From Lost to Living: Who I Work With and What Actually Changes

I want to talk about who shows up to work with me, and who they become on the other side of it. Not because I want to make this about me — but because if you read this and recognise yourself somewhere in it, it might save you a lot of time pretending you're fine when you're not.
Who shows up
Most of the people who reach out are stuck. Some version of stuck. They might not call it that — they might call it "in a rut," "burnt out," "lost," "going through a phase" — but underneath the label, it's the same thing. They're moving through their days on autopilot, doing the things they're supposed to do, and quietly wondering when life is going to start feeling like theirs.
Some of them have tried everything on the fitness side. Gym memberships. Group training. Personal trainers. Programs they bought online. None of it stuck because none of it was actually enjoyable, and nothing that isn't enjoyable will ever last.
Some of them are dealing with niggles in their body. A back that flares up. Knees that don't love stairs anymore. Shoulders that won't move the way they used to. They've been told to just push through, or to rest, and neither one is working.
Some of them are in deeper. They feel like life is happening to them, not with them. There's a victim quality creeping in. They've started to think this is just how it's going to be from here. They don't know what they want anymore — they only know what they don't want, and even that's getting blurry.

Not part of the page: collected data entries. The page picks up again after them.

-- ==== Sys2Proof/Laws/Float.lean ====
section
/-! SUPPORT. What the float stages compute: the IEEE fields and values, the decimal exponent, the 6-byte float's
words (43_float.md sections 1 and 2). -/

namespace Sys2Proof.Machine

/-! ### IEEE-754 -/

theorem signFactor_eq (neg : Bool) : signFactor neg = signValue neg := rfl

theorem expField64_eq (v : Word64) : expField64 v = v.toNat / 2 ^ 52 % 2 ^ 11 := by
  simp [expField64, Nat.shiftRight_eq_div_pow]

theorem fracField64_eq (v : Word64) : fracField64 v = v.toNat % 2 ^ 52 := by
  simp [fracField64]

theorem expField32_eq (u : BitVec 32) : expField32 u = u.toNat / 2 ^ 23 % 2 ^ 8 := by
  simp [expField32, Nat.shiftRight_eq_div_pow]

theorem fracField32_eq (u : BitVec 32) : fracField32 u = u.toNat % 2 ^ 23 := by
  simp [fracField32]

theorem expField64_lt (v : Word64) : expField64 v < 2048 := (v.extractLsb' 52 11).isLt

theorem fracField64_lt (v : Word64) : fracField64 v < 2 ^ 52 := (v.extractLsb' 0 52).isLt

/-- The exact value of a finite binary64 pattern (43_float.md rule R202): its sign times its magnitude. -/
theorem binary64Decode_spec (v : Word64) :
    (expField64 v = 2047 → fracField64 v ≠ 0 → binary64Decode v.toNat = .nan) ∧
    (expField64 v = 2047 → fracField64 v = 0 → binary64Decode v.toNat = .inf (v.getLsbD 63)) ∧
    (expField64 v = 0 → fracField64 v = 0 → binary64Decode v.toNat = .zero (v.getLsbD 63)) ∧
    (expField64 v ≠ 2047 → (expField64 v ≠ 0 ∨ fracField64 v ≠ 0) →
      binary64Decode v.toNat = .fin (signValue (v.getLsbD 63) * magnitude64 v)) := by
  have hs : v.toNat.testBit (11 + 52) = v.getLsbD 63 := rfl
  unfold binary64Decode ieeeDecode
  simp only [← expField64_eq, ← fracField64_eq, hs]
  refine ⟨fun h1 h2 => ?_, fun h1 h2 => ?_, fun h1 h2 => ?_, fun h1 h2 => ?_⟩
  · simp [h1, h2]
  · simp [h1, h2]
  · simp [h1, h2]
  · rw [if_neg (by omega), if_neg (by omega), if_neg (by omega)]
    unfold magnitude64 ieeeBias binaryFraction signFactor signValue
    split
    · congr 1
      rw [mul_assoc]
      congr 1
      rw [show ((1 : Int) - (2 ^ (11 - 1) - 1)) = -1074 + 52 by norm_num, zpow_add₀ (by norm_num)]
      rw [show (2 : ℚ) ^ (52 : Int) = 2 ^ 52 by norm_cast]
      field_simp
    · congr 1
      rw [mul_assoc]
      congr 1
      rw [show ((expField64 v : Int) - (2 ^ (11 - 1) - 1)) = ((expField64 v : Int) - 1075) + 52 by ring,
        zpow_add₀ (by norm_num)]
      rw [show (2 : ℚ) ^ (52 : Int) = 2 ^ 52 by norm_cast]
      field_simp

/-- The exact value of a binary32 pattern (43_float.md rules R201, R202). -/
theorem binary32Decode_spec (u : BitVec 32) :
    (expField32 u = 255 → fracField32 u ≠ 0 → binary32Decode u.toNat = .nan) ∧
    (expField32 u = 255 → fracField32 u = 0 → binary32Decode u.toNat = .inf (u.getLsbD 31)) ∧
    (expField32 u = 0 → fracField32 u = 0 → binary32Decode u.toNat = .zero (u.getLsbD 31)) ∧
    (expField32 u = 0 → fracField32 u ≠ 0 → binary32Decode u.toNat =
      .fin (signValue (u.getLsbD 31) * fracField32 u * 2 ^ (-149 : Int))) ∧
    (expField32 u ≠ 0 → expField32 u ≠ 255 → binary32Decode u.toNat =
      .fin (signValue (u.getLsbD 31) * (2 ^ 23 + fracField32 u) * 2 ^ ((expField32 u : Int) - 150))) := by
  have hs : u.toNat.testBit (8 + 23) = u.getLsbD 31 := rfl
  unfold binary32Decode ieeeDecode
  simp only [← expField32_eq, ← fracField32_eq, hs]
  refine ⟨fun h1 h2 => ?_, fun h1 h2 => ?_, fun h1 h2 => ?_, fun h1 h2 => ?_, fun h1 h2 => ?_⟩
  · simp [h1, h2]
  · simp [h1, h2]
  · simp [h1, h2]
  · rw [if_neg (by omega), if_neg (by omega), if_neg (by omega), if_pos h1]
    unfold ieeeBias binaryFraction signFactor signValue
    congr 1
    rw [show ((1 : Int) - (2 ^ (8 - 1) - 1)) = -149 + 23 by norm_num, zpow_add₀ (by norm_num)]
    rw [show (2 : ℚ) ^ (23 : Int) = 2 ^ 23 by norm_cast]
    field_simp
  · rw [if_neg (by omega), if_neg (by omega), if_neg (by omega), if_neg h1]
    unfold ieeeBias binaryFraction signFactor signValue
    congr 1
    rw [show ((expField32 u : Int) - (2 ^ (8 - 1) - 1)) = ((expField32 u : Int) - 150) + 23 by ring,
      zpow_add₀ (by norm_num)]
    rw [show (2 : ℚ) ^ (23 : Int) = 2 ^ 23 by norm_cast]
    field_simp

theorem signValue_ne_zero (neg : Bool) : signValue neg ≠ 0 := by
  cases neg <;> simp [signValue]

theorem abs_signValue_mul (neg : Bool) (q : ℚ) : |signValue neg * q| = |q| := by
  cases neg <;> simp [signValue]

theorem magnitude64_nonneg (v : Word64) : 0 ≤ magnitude64 v := by
  unfold magnitude64
  split <;> positivity

/-- A magnitude is 0 exactly for the two zeros. -/
theorem magnitude64_eq_zero (v : Word64) : magnitude64 v = 0 ↔ expField64 v = 0 ∧ fracField64 v = 0 := by
  unfold magnitude64
  split
  · rename_i h
    simp [h]
  · rename_i h
    have h1 : (2 : ℚ) ^ ((expField64 v : Int) - 1075) ≠ 0 := by positivity
    have h2 : ((2 : ℚ) ^ 52 + (fracField64 v : ℚ)) ≠ 0 := by positivity
    simp [h, h1, h2]

/-- The least non-zero magnitude (43_float.md rule R202). -/
theorem magnitude64_ge (v : Word64) (h : magnitude64 v ≠ 0) : (2 : ℚ) ^ (-1074 : Int) ≤ magnitude64 v := by
  have hz : (0 : ℚ) < 2 ^ (-1074 : Int) := by positivity
  rw [ne_eq, magnitude64_eq_zero] at h
  unfold magnitude64
  split
  · rename_i he
    have : (1 : ℚ) ≤ fracField64 v := by
      exact_mod_cast Nat.one_le_iff_ne_zero.2 fun e => h ⟨he, e⟩
    nlinarith
  · rename_i he
    have h1 : (2 : ℚ) ^ (-1074 : Int) ≤ 2 ^ ((expField64 v : Int) - 1075) :=
      zpow_le_zpow_right₀ (by norm_num) (by omega)
    have h2 : (0 : ℚ) ≤ fracField64 v := by positivity
    have h3 : (1 : ℚ) ≤ 2 ^ 52 + fracField64 v := by linarith [show (1 : ℚ) ≤ 2 ^ 52 by norm_num]
    nlinarith

theorem two_pow_lt (a b : ℕ) (h : a < b) : (2 : ℚ) ^ a < 2 ^ b := pow_lt_pow_right₀ (by norm_num) h

theorem two_pow_split (a b c : ℕ) (h : a = b + c) : (2 : ℚ) ^ a = 2 ^ b * 2 ^ c := by rw [h, pow_add]

/-- A finite magnitude is below `2^1024` (43_float.md rule R202). -/
theorem magnitude64_lt (v : Word64) (N : ℕ) (hN : N = 1024) (h : expField64 v ≠ 2047) :
    magnitude64 v < (2 : ℚ) ^ N := by
  have hf : (fracField64 v : ℚ) < 2 ^ 52 := by exact_mod_cast fracField64_lt v
  have he := expField64_lt v
  unfold magnitude64
  split
  · have h1 : (2 : ℚ) ^ (-1074 : Int) ≤ 1 := zpow_le_one_of_nonpos₀ (by norm_num) (by norm_num)
    have h2 : (0 : ℚ) < 2 ^ (-1074 : Int) := by positivity
    have h3 : (2 : ℚ) ^ 52 < 2 ^ N := two_pow_lt 52 N (by omega)
    exact lt_of_le_of_lt (mul_le_of_le_one_right (by positivity) h1) (hf.trans h3)
  · have h1 : (2 : ℚ) ^ ((expField64 v : Int) - 1075) ≤ 2 ^ (971 : Int) :=
      zpow_le_zpow_right₀ (by norm_num) (by omega)
    have h2 : (0 : ℚ) < 2 ^ ((expField64 v : Int) - 1075) := by positivity
    have h3 : (2 : ℚ) ^ N = 2 ^ 53 * 2 ^ (971 : Int) := by
      rw [two_pow_split N 53 (N - 53) (by omega), ← zpow_natCast 2 (N - 53),
        show ((N - 53 : ℕ) : Int) = 971 by omega]
    rw [h3]
    have h4 : (0 : ℚ) < 2 ^ (971 : Int) := by positivity
    clear h3
    generalize (2 : ℚ) ^ (971 : Int) = T at h1 h4 ⊢
    calc (2 ^ 52 + (fracField64 v : ℚ)) * 2 ^ ((expField64 v : Int) - 1075)
        ≤ (2 ^ 52 + (fracField64 v : ℚ)) * T := by
          apply mul_le_mul_of_nonneg_left h1
          positivity
      _ < 2 ^ 53 * T := by
          apply mul_lt_mul_of_pos_right _ h4
          linarith [show (2 : ℚ) ^ 53 = 2 ^ 52 + 2 ^ 52 by norm_num]

/-! ### The decimal exponent -/

/-- `floorLog10` is the greatest `k` with `10^k <= q` (43_float.md rule R194). -/
theorem floorLog10_spec (q : ℚ) (h : 0 < q) :
    (10 : ℚ) ^ floorLog10 q ≤ q ∧ q < (10 : ℚ) ^ (floorLog10 q + 1) := by
  unfold floorLog10
  split
  · rename_i h1
    rw [show q.floor = ⌊q⌋ from rfl]
    obtain ⟨k1, k2, k3⟩ := ku_spec ⌊q⌋.toNat 10 (by norm_num)
    have hfl : 1 ≤ ⌊q⌋ := Int.le_floor.2 (by exact_mod_cast h1)
    obtain ⟨k, hk⟩ : ∃ k, ku ⌊q⌋.toNat 10 = k + 1 := ⟨ku ⌊q⌋.toNat 10 - 1, by omega⟩
    rw [hk] at k2 k3 ⊢
    constructor
    · have : 10 ^ k ≤ ⌊q⌋.toNat := by
        by_cases e : k = 0
        · subst e
          simp
          omega
        · exact k3 k (by omega) (by omega)
      have h2 : ((10 ^ k : Nat) : Int) ≤ ⌊q⌋ := by omega
      have h3 : ((10 ^ k : Nat) : ℚ) ≤ q := by
        have := Int.le_floor.1 h2
        exact_mod_cast this
      rw [show (((k + 1 : Nat) : Int) - 1) = (k : Int) by push_cast; ring, zpow_natCast]
      exact_mod_cast h3
    · have h2 : ⌊q⌋ < ((10 ^ (k + 1) : Nat) : Int) := by omega
      have h3 : q < ((10 ^ (k + 1) : Nat) : ℚ) := by
        have := Int.floor_lt.1 h2
        exact_mod_cast this
      rw [show (((k + 1 : Nat) : Int) - 1 + 1) = ((k + 1 : Nat) : Int) by ring, zpow_natCast]
      exact_mod_cast h3
  · rename_i h1
    have hden : (q.den : ℚ) ≠ 0 := by exact_mod_cast q.den_nz
    have hone : 1 ≤ q * q.den := by
      rw [Rat.mul_den_eq_num]
      have : 0 < q.num := Rat.num_pos.2 h
      exact_mod_cast this
    have key : 1 ≤ q * 10 ^ (q.den.log2 + 1) := by
      have h2 : (q.den : ℚ) ≤ 10 ^ (q.den.log2 + 1) := by
        have a : q.den < 2 ^ (q.den.log2 + 1) := Nat.lt_log2_self
        have b : 2 ^ (q.den.log2 + 1) ≤ 10 ^ (q.den.log2 + 1) := Nat.pow_le_pow_left (by norm_num) _
        exact_mod_cast (lt_of_lt_of_le a b).le
      nlinarith
    obtain ⟨l1, l2, l3⟩ := leastFrom_spec (fun j => decide (1 ≤ q * 10 ^ j)) (q.den.log2 + 1) 1
      ⟨q.den.log2 + 1, by omega, by omega, by simpa using key⟩
    generalize leastFrom (fun j => decide (1 ≤ q * 10 ^ j)) (q.den.log2 + 1) 1 = j at *
    obtain ⟨k, rfl⟩ : ∃ k, j = k + 1 := ⟨j - 1, by omega⟩
    have l2 : 1 ≤ q * 10 ^ (k + 1) := by simpa using l2
    have hp : (0 : ℚ) < 10 ^ (k + 1) := by positivity
    constructor
    · rw [zpow_neg, zpow_natCast, inv_le_iff_one_le_mul₀ hp]
      exact l2
    · rw [show (-((k + 1 : Nat) : Int) + 1) = -(k : Int) by push_cast; ring, zpow_neg, zpow_natCast,
        lt_inv_comm₀ h (by positivity)]
      by_cases e : k = 0
      · subst e
        rw [pow_zero, one_lt_inv₀ h]
        linarith
      · have := l3 k (by omega) (by omega)
        simp only [decide_eq_false_iff_not, not_le] at this
        rw [← one_div, lt_div_iff₀ h, mul_comm]
        exact this

/-- Only one integer brackets a number between two powers of ten. -/
theorem zpow_ten_unique (q : ℚ) (a b : Int) (ha : (10 : ℚ) ^ a ≤ q) (ha' : q < 10 ^ (a + 1))
    (hb : (10 : ℚ) ^ b ≤ q) (hb' : q < 10 ^ (b + 1)) : a = b := by
  have h1 : a < b + 1 := (zpow_lt_zpow_iff_right₀ (by norm_num : (1 : ℚ) < 10)).1 (lt_of_le_of_lt ha hb')
  have h2 : b < a + 1 := (zpow_lt_zpow_iff_right₀ (by norm_num : (1 : ℚ) < 10)).1 (lt_of_le_of_lt hb ha')
  omega

theorem ten_pow_324 : (2 : ℕ) ^ 1074 < 10 ^ 324 := by decide +kernel

theorem ten_pow_309 : (2 : ℕ) ^ 1024 < 10 ^ 309 := by decide +kernel

/-- A comparison of powers of naturals, over the rationals. -/
theorem pow_lt_pow_cast (a b m n : ℕ) (h : a ^ m < b ^ n) : (a : ℚ) ^ m < (b : ℚ) ^ n := by
  exact_mod_cast h

/-- The decimal exponent of a finite non-zero binary64 magnitude lies in `[-324, 308]`: the clamp never acts
(43_float.md rule R194). -/
theorem floorLog10_bounds (v : Word64) (h : expField64 v ≠ 2047) (hz : magnitude64 v ≠ 0) :
    -324 ≤ floorLog10 (magnitude64 v) ∧ floorLog10 (magnitude64 v) ≤ 308 := by
  have hpos : 0 < magnitude64 v := lt_of_le_of_ne (magnitude64_nonneg v) (Ne.symm hz)
  obtain ⟨h1, h2⟩ := floorLog10_spec _ hpos
  constructor
  · have h3 : (10 : ℚ) ^ (-324 : Int) < 2 ^ (-1074 : Int) := by
      have h5 : (10 : ℚ) ^ (324 : Int) = (10 : ℚ) ^ 324 := zpow_natCast 10 324
      have h6 : (2 : ℚ) ^ (1074 : Int) = (2 : ℚ) ^ 1074 := zpow_natCast 2 1074
      rw [zpow_neg, zpow_neg, h5, h6]
      exact inv_strictAnti₀ (by positivity) (pow_lt_pow_cast 2 10 1074 324 ten_pow_324)
    have h4 := lt_of_lt_of_le (lt_of_lt_of_le h3 (magnitude64_ge v hz)) h2.le
    have := (zpow_lt_zpow_iff_right₀ (by norm_num : (1 : ℚ) < 10)).1 h4
    omega
  · have h3 : (2 : ℚ) ^ 1024 < 10 ^ (309 : Int) := by
      have h5 : (10 : ℚ) ^ (309 : Int) = (10 : ℚ) ^ 309 := zpow_natCast 10 309
      rw [h5]
      exact pow_lt_pow_cast 2 10 1024 309 ten_pow_309
    have h4 := lt_trans (lt_of_le_of_lt h1 (magnitude64_lt v 1024 rfl h)) h3
    have := (zpow_lt_zpow_iff_right₀ (by norm_num : (1 : ℚ) < 10)).1 h4
    omega

theorem f6Clamp_eq (c : F6ExpCoding) (e : Int) (h1 : -16383 ≤ e) (h2 : e ≤ 16383) : f6Clamp c e = e := by
  unfold f6Clamp f6Emin f6Emax
  cases c <;> simp only <;> omega

/-! ### The words of the 6-byte float -/

/-- `expfield` fits 15 bits and is the spec's (43_float.md rule R192). -/
theorem f6ExpField_spec (c : F6ExpCoding) (e : Int) (h1 : -16383 ≤ e) (h2 : e ≤ 16383) :
    (f6ExpField c e : Int) = expFieldSpec c e ∧ f6ExpField c e < 2 ^ 15 := by
  cases c
  · unfold f6ExpField expFieldSpec
    simp only
    split <;> omega
  · unfold f6ExpField expFieldSpec
    simp only
    omega

/-- `expval` is the spec's (43_float.md rule R192). -/
theorem f6ExpVal_spec (c : F6ExpCoding) (ef : Nat) (h : ef < 2 ^ 15) : f6ExpVal c ef = expValSpec c ef := by
  have ht : ef.testBit 14 = decide (¬ ef < 2 ^ 14) := by
    rw [Nat.testBit_eq_decide_div_mod_eq]
    congr 1
    apply propext
    omega
  by_cases hlt : ef < 2 ^ 14
  · cases c <;> simp [f6ExpVal, expValSpec, ht] <;> omega
  · cases c <;> simp [f6ExpVal, expValSpec, ht] <;> omega

/-- An exponent in range is read back from its field (43_float.md rule R192). -/
theorem f6ExpVal_f6ExpField (c : F6ExpCoding) (e : Int) (h1 : -16383 ≤ e) (h2 : e ≤ 16383) :
    f6ExpVal c (f6ExpField c e) = e := by
  obtain ⟨a, b⟩ := f6ExpField_spec c e h1 h2
  rw [f6ExpVal_spec c _ b]
  generalize f6ExpField c e = n at *
  cases c
  · unfold expFieldSpec at a
    unfold expValSpec
    simp only at a ⊢
    split at a <;> split <;> omega
  · unfold expFieldSpec at a
    unfold expValSpec
    simp only at a ⊢
    split <;> omega

/-- The first word of a packed 6-byte float (43_float.md rule R191). -/
theorem f6Word16_f6Pack (c : F6ExpCoding) (sgn : Bool) (e : Int) (frac : Nat) (h1 : -16383 ≤ e)
    (h2 : e ≤ 16383) :
    f6Word16 (f6Pack c sgn e frac) = (if sgn then 2 ^ 15 else 0) + f6ExpField c e := by
  have hb := (f6ExpField_spec c e h1 h2).2
  unfold f6Word16 f6Pack
  simp only [List.getD_cons_zero, List.getD_cons_succ, BitVec.toNat_ofNat]
  generalize f6ExpField c e = n at *
  cases sgn <;> simp only [if_true, if_false, Bool.false_eq_true] <;> omega

/-- The second word of a packed 6-byte float (43_float.md rule R191). -/
theorem f6Word32_f6Pack (c : F6ExpCoding) (sgn : Bool) (e : Int) (frac : Nat) (h : frac < 2 ^ 32) :
    f6Word32 (f6Pack c sgn e frac) = frac := by
  unfold f6Word32 f6Pack
  simp only [List.getD_cons_zero, List.getD_cons_succ, BitVec.toNat_ofNat]
  omega

@[simp] theorem f6Pack_length (c : F6ExpCoding) (sgn : Bool) (e : Int) (frac : Nat) :
    (f6Pack c sgn e frac).length = 6 := rfl

/-- The fraction field is a 31-bit number (43_float.md rule R194). -/
theorem f6Frac_le (q : ℚ) (e : Int) : f6Frac q e ≤ f6K := Nat.min_le_right _ _

/-- Below 1 the saturation does not act: the fraction is the floor itself (43_float.md rule R194). -/
theorem f6Frac_eq (q : ℚ) (e : Int) (h0 : 0 ≤ q) (h : q < 10 ^ e) :
    (f6Frac q e : Int) = ⌊q / 10 ^ e * (2 ^ 31 - 1)⌋ := by
  have hp : (0 : ℚ) < 10 ^ e := by positivity
  have hm0 : 0 ≤ q / 10 ^ e := by positivity
  have hm1 : q / 10 ^ e < 1 := (div_lt_one hp).2 h
  have hk : ((f6K : Nat) : ℚ) = 2 ^ 31 - 1 := by norm_num [f6K]
  unfold f6Frac
  rw [hk]
  change ((min ⌊q / 10 ^ e * (2 ^ 31 - 1)⌋.toNat f6K : Nat) : Int) = _
  have h1 : 0 ≤ ⌊q / 10 ^ e * (2 ^ 31 - 1)⌋ := Int.floor_nonneg.2 (by nlinarith)
  have h2 : ⌊q / 10 ^ e * (2 ^ 31 - 1)⌋ < (f6K : Int) := by
    rw [Int.floor_lt]
    push_cast
    rw [hk]
    nlinarith
  omega

end Sys2Proof.Machine
end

And some of them aren't really stuck — they're just curious. They want to move better. They want to play with what their body can do. They want to feel powerful, mobile, fast, capable, alive. They know there's another level and they want a way in.
All of these people are welcome. All of them get something out of this work. The thing they have in common — whether they realise it on day one or not — is that they sense there's more available to them than the life they're currently living, and they're finally willing to do something about it.
What actually changes
I'm not going to promise you a six pack in twelve weeks. I'm not interested in that game. What I'm interested in is the kind of change that doesn't reverse the moment you stop showing up.
Here's what I see again and again with the people I work with.
They stop letting their body be an afterthought. Movement becomes part of their identity instead of a chore they have to talk themselves into. Training stops being about punishment and starts being about expression and capability. They start to look forward to it.
Pain and stiffness back off. Not always all the way, not always overnight, but the niggles that used to define their week become smaller. Their range of motion opens up. They stand differently. They walk differently. They feel like they have a body again.
They get clear on what they actually want. Not what their family wants for them. Not what their friend group expects. Not the milestone schedule society handed them at twelve years old. Their own life. In their own timing. On their own terms.
They stop reacting and start choosing. Through stillness, breathwork, and just paying attention, they get sensitive to their own internal state. Things that used to set them off don't anymore. They respond instead of react. Their relationships start feeling different almost immediately.
They start creating. Whatever creation looks like for them — a project, a business, a family, a craft, a routine they actually love — they stop being a passive consumer of other people's lives and start building their own.
They love themselves enough to choose themselves. And once that happens, everything else follows. When you choose yourself, you love yourself. When you love yourself, you love life. And when you love life, life loves you back. That's the whole thing.
The goal isn't to need me forever
This is important. I'm not trying to build a roster of people who can't function without me checking in on them. The whole point of how I work is to give people the tools, the practice, the wisdom, and the self-belief to keep walking this path on their own — for the rest of their lives.
The end of working with me is supposed to feel like the beginning of something. You walk away with a movement practice you'll have for thirty years. You walk away with a relationship to your own mind, body, and choices that's actually yours. And you walk away with a life that's starting to look the way you always sensed it should.
That's the work. That's who it's for. If any of this lands, you probably already know whether or not it's for you.